**Try it**
From the entries below, copy out every line with "headRun" in it.

(Dataset entries)

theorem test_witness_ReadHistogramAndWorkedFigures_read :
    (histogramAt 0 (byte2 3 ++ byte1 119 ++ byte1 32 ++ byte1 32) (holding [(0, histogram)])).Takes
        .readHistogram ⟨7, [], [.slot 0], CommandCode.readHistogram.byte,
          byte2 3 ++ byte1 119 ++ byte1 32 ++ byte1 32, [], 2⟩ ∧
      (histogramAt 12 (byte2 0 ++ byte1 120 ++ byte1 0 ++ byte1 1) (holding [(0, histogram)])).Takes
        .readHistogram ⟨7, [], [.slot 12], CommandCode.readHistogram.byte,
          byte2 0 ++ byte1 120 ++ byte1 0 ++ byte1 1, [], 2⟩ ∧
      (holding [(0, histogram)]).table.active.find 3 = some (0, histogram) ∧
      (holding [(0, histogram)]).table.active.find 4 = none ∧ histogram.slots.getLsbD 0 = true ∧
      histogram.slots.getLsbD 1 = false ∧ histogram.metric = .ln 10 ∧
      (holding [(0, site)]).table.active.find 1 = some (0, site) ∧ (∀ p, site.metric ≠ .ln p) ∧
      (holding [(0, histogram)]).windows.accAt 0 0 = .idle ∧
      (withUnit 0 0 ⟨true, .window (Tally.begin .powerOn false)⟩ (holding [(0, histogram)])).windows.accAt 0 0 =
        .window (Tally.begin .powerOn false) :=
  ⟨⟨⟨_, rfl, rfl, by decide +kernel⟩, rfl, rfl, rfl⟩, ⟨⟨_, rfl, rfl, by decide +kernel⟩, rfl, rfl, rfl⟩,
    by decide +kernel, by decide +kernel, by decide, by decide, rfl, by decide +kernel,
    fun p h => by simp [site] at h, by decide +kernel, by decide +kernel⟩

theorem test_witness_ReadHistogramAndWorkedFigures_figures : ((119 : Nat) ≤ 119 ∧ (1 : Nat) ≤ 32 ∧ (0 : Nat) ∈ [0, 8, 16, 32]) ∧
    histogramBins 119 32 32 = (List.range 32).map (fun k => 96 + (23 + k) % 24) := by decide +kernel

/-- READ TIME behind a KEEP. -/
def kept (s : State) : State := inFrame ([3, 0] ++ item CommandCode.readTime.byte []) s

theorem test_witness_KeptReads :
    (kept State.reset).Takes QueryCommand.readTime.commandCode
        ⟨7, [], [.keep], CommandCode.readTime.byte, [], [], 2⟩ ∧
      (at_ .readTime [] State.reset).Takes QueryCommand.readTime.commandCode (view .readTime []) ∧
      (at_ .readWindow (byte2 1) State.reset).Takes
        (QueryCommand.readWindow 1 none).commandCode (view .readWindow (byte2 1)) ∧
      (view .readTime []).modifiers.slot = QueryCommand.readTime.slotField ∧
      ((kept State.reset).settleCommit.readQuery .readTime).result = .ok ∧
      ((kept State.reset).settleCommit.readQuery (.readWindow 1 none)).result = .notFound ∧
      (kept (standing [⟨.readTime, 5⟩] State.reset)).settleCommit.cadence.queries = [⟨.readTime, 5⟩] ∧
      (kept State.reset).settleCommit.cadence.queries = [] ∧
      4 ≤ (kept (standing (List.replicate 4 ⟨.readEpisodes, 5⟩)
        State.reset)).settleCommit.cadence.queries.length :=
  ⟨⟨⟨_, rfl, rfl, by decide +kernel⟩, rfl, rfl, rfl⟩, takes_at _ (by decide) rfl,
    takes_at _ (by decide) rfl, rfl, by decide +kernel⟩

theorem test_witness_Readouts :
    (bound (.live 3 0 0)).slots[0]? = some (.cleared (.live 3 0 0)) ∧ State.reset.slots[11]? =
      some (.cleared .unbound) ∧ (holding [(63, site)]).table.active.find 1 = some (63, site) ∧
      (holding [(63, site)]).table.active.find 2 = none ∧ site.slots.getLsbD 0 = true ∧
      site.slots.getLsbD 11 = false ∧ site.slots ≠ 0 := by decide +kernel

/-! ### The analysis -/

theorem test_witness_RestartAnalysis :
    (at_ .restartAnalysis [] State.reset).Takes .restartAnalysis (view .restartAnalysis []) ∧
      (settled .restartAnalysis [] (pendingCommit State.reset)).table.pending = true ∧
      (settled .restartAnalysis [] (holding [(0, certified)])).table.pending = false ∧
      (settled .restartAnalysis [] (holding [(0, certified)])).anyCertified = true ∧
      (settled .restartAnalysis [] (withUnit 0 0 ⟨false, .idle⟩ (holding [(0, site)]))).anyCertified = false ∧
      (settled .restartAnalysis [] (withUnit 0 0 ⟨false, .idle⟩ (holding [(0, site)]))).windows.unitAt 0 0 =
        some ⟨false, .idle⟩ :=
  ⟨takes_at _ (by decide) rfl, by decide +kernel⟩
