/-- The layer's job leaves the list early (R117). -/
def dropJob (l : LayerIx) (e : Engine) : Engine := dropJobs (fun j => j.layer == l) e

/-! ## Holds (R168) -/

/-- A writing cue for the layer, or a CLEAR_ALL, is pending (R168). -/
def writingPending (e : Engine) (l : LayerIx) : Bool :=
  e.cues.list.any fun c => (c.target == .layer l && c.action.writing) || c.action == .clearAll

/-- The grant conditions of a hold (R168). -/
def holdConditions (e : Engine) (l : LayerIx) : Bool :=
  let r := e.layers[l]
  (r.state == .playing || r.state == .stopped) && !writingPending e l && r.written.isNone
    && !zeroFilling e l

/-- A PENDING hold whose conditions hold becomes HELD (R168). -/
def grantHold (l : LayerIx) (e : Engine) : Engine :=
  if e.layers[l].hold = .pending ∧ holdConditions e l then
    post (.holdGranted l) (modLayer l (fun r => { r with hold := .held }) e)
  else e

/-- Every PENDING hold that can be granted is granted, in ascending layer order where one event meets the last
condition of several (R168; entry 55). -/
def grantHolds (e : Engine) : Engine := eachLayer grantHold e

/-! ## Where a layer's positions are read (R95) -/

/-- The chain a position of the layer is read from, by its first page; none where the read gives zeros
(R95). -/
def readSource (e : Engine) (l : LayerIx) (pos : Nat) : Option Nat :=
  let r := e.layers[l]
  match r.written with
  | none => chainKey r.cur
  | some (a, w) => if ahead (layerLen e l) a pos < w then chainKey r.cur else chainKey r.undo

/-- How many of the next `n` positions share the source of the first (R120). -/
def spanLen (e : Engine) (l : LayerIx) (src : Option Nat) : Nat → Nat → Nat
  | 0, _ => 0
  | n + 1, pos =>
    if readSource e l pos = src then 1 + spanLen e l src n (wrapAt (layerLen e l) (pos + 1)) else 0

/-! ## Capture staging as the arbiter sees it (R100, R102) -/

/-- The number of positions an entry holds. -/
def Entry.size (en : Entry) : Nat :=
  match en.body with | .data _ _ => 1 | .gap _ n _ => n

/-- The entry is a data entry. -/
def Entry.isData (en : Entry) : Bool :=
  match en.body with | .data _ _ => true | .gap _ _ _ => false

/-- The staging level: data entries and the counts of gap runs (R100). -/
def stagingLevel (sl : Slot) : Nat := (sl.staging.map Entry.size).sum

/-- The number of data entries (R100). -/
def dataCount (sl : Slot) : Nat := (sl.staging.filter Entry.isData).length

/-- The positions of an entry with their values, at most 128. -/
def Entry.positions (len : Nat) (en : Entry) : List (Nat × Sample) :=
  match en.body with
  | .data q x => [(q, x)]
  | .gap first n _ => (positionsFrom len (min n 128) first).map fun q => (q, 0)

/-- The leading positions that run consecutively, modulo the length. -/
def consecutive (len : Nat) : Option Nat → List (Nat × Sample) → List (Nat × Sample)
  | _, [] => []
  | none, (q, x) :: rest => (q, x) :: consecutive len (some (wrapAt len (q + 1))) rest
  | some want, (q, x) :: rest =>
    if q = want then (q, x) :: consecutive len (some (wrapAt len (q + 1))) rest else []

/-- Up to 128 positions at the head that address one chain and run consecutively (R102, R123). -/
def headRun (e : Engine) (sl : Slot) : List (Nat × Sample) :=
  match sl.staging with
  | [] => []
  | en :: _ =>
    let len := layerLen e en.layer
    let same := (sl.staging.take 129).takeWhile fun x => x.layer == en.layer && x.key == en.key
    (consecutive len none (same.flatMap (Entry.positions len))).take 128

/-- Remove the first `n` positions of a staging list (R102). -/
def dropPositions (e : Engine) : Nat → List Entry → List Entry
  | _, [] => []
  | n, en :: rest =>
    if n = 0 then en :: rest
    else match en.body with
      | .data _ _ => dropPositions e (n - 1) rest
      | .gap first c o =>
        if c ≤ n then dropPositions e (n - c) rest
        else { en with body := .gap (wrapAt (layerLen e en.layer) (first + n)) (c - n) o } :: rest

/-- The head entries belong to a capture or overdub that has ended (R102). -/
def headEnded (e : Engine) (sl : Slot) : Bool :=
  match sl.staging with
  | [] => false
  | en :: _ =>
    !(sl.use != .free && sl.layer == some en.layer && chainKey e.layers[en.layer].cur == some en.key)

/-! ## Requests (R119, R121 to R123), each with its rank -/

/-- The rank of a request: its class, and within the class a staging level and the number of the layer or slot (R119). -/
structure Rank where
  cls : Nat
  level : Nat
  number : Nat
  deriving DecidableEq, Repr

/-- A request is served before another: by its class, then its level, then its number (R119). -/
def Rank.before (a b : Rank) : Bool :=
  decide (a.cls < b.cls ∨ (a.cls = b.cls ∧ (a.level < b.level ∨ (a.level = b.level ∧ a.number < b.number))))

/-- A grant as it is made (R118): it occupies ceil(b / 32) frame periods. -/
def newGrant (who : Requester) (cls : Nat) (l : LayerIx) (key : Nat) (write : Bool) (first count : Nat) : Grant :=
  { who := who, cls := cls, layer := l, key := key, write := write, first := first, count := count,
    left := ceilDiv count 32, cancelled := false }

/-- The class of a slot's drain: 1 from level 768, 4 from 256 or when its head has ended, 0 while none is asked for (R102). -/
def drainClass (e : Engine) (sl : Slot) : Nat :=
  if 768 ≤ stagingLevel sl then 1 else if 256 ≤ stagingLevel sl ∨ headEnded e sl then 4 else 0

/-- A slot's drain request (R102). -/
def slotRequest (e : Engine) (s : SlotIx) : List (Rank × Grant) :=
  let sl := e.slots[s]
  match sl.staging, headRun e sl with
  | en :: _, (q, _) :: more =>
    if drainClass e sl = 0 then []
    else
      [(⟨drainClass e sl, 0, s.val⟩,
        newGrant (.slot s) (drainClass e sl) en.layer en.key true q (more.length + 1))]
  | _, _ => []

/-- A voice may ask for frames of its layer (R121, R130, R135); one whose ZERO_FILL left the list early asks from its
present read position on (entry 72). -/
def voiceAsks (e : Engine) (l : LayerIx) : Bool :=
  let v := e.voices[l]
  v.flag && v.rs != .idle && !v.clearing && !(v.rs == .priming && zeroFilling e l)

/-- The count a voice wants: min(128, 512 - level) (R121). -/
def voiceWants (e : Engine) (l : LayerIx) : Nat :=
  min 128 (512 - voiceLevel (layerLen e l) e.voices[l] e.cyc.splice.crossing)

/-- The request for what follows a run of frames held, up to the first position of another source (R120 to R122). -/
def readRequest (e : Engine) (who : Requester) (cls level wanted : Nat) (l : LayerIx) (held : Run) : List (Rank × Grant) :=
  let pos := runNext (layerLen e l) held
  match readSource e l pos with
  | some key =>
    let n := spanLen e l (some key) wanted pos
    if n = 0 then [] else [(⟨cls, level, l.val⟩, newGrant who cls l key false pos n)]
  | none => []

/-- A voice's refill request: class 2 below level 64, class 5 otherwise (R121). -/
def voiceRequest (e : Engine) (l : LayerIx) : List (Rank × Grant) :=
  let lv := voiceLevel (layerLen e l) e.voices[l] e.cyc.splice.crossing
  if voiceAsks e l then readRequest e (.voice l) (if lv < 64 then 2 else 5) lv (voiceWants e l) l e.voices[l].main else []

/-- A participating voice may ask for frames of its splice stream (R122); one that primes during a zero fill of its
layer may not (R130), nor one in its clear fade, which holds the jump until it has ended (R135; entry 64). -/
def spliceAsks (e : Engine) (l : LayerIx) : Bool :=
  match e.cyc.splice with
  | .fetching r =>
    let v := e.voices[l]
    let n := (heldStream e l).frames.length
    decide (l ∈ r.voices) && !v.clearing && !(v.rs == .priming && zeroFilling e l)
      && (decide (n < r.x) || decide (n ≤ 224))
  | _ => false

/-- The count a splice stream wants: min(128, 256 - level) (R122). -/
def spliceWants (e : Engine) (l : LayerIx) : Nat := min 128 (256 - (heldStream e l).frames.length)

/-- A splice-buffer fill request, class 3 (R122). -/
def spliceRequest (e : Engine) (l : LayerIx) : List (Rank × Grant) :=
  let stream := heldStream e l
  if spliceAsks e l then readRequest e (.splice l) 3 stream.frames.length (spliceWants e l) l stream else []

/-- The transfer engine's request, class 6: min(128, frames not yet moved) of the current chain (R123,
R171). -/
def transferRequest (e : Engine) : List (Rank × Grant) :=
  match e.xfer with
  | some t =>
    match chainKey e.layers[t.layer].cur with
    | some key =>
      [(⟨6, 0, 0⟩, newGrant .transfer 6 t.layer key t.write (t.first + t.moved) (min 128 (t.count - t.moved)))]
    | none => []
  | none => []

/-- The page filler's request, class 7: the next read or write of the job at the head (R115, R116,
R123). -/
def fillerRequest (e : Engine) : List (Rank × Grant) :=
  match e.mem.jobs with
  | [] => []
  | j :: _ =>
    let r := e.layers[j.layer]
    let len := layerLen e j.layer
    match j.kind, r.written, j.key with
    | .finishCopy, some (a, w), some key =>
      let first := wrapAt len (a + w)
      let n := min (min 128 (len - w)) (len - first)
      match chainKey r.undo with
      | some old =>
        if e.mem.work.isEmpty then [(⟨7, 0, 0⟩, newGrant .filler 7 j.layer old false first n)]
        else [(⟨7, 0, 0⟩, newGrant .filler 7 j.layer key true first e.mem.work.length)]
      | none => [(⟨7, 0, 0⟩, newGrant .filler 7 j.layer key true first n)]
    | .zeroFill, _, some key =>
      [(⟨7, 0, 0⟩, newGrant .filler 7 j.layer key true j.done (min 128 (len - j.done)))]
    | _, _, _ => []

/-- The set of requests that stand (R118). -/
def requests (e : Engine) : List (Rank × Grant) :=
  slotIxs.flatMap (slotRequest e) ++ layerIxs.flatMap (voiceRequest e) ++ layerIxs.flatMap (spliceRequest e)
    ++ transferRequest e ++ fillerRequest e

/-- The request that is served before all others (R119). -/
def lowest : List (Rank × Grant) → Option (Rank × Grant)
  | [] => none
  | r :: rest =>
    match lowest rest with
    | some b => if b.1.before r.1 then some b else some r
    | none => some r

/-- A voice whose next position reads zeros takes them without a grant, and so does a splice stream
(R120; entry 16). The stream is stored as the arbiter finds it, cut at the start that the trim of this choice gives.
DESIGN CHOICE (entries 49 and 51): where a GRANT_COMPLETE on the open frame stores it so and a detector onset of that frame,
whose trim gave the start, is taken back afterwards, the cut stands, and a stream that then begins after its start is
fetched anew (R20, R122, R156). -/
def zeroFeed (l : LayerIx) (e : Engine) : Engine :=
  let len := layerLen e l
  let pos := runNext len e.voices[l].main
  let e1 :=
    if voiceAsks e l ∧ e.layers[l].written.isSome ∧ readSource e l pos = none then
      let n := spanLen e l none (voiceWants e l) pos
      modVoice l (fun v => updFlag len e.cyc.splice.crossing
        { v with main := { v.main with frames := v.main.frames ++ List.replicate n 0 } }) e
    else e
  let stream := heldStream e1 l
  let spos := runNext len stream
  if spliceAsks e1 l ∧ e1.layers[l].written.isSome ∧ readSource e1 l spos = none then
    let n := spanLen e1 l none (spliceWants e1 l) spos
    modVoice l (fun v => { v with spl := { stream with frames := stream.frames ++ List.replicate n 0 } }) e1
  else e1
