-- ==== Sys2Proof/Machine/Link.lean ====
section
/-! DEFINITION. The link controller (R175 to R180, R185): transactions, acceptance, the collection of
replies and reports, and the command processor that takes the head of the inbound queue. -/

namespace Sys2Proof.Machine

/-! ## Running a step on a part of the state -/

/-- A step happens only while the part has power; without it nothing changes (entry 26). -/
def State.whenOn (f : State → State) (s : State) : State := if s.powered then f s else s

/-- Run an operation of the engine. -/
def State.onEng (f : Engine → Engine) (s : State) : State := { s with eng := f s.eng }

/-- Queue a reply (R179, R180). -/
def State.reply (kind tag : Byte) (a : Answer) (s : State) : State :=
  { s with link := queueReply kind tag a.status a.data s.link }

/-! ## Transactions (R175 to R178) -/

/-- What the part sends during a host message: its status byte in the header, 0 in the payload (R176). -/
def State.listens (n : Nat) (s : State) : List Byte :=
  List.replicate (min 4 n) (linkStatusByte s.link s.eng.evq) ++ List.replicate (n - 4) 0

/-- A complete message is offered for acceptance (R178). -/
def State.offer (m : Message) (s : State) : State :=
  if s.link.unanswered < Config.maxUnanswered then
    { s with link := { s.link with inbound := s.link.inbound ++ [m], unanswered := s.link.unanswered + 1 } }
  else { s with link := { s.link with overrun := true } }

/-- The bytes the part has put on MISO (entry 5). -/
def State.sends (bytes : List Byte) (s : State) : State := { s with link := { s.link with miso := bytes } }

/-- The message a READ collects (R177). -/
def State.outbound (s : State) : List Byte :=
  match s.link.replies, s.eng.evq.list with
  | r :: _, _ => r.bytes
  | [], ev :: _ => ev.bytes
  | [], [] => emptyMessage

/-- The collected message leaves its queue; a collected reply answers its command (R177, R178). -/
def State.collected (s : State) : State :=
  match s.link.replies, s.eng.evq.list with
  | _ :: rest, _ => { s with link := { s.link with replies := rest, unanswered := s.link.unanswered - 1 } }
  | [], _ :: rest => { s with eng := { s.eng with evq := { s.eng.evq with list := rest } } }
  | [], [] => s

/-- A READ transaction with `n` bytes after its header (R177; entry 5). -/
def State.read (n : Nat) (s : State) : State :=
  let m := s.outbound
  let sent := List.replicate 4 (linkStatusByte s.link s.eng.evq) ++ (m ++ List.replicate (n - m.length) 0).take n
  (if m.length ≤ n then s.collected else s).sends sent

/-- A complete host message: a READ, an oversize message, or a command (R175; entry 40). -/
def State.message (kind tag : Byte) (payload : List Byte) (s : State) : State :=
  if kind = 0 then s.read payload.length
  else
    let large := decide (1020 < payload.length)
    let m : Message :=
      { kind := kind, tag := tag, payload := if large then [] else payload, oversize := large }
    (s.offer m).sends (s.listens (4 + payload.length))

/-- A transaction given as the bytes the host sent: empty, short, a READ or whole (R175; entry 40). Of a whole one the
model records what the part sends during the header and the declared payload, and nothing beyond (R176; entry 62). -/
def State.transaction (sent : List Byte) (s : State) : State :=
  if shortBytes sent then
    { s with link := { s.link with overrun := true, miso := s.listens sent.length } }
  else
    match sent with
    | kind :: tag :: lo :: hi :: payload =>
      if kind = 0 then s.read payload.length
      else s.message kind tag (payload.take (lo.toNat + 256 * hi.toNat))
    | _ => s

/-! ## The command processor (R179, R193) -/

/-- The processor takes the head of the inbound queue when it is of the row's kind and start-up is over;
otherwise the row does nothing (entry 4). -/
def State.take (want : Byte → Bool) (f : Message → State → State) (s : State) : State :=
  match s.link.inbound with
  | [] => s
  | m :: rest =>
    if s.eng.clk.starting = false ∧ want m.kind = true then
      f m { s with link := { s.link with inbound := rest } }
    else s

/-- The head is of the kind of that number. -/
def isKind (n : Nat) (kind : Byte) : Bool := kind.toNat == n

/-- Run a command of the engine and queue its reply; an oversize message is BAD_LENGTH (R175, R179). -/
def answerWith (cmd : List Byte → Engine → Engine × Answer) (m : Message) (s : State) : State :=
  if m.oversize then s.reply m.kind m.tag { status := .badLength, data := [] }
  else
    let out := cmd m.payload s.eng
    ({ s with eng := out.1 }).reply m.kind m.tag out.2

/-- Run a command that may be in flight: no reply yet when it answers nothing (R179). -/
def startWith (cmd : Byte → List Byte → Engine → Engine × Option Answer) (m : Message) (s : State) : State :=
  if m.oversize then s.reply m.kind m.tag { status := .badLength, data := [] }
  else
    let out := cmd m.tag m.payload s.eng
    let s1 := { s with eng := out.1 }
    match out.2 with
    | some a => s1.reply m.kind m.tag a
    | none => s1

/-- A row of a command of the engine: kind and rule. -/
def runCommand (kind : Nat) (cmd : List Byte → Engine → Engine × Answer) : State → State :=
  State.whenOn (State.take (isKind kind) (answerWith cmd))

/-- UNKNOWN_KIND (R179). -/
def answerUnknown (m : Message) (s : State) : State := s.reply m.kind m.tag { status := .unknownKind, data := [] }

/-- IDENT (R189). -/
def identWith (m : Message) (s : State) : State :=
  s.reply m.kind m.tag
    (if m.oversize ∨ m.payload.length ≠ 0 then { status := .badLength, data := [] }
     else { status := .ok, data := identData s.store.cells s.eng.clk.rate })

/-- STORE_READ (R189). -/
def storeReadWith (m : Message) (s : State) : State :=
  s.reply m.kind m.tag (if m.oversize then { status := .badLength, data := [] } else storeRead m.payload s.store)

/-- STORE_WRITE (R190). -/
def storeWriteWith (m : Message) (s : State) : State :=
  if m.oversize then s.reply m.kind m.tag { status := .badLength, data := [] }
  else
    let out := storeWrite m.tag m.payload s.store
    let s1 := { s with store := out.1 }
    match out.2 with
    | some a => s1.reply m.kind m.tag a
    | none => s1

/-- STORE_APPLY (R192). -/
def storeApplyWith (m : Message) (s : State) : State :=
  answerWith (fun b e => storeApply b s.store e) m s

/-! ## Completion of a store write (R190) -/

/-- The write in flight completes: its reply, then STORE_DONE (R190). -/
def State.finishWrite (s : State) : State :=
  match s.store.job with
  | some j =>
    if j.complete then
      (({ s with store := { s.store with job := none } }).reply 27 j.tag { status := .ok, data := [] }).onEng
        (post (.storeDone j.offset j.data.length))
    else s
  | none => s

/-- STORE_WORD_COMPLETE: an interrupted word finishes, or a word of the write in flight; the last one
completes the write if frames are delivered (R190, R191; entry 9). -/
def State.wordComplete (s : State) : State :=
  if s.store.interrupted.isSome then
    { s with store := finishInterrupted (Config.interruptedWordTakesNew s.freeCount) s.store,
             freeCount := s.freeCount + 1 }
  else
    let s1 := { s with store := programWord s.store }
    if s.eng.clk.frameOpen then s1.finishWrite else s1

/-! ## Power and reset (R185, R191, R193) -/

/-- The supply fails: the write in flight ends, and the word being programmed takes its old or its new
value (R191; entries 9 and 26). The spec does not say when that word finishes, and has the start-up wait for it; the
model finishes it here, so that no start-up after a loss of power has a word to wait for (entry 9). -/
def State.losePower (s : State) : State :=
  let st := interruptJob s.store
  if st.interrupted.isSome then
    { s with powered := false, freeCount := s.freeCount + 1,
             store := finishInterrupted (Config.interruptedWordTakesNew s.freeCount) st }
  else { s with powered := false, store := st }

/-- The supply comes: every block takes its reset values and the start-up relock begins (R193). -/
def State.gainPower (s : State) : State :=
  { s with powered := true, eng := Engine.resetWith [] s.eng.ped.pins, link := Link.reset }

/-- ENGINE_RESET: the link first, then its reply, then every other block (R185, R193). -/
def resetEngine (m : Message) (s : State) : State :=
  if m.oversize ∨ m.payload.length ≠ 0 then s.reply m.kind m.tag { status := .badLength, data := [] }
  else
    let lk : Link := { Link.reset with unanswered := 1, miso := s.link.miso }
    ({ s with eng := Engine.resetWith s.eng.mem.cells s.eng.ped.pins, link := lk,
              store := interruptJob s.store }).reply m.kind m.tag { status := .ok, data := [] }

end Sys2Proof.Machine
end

**Problem solution**
def headRun (e : Engine) (sl : Slot) : List (Nat × Sample) :=
  match sl.staging, headRun e sl with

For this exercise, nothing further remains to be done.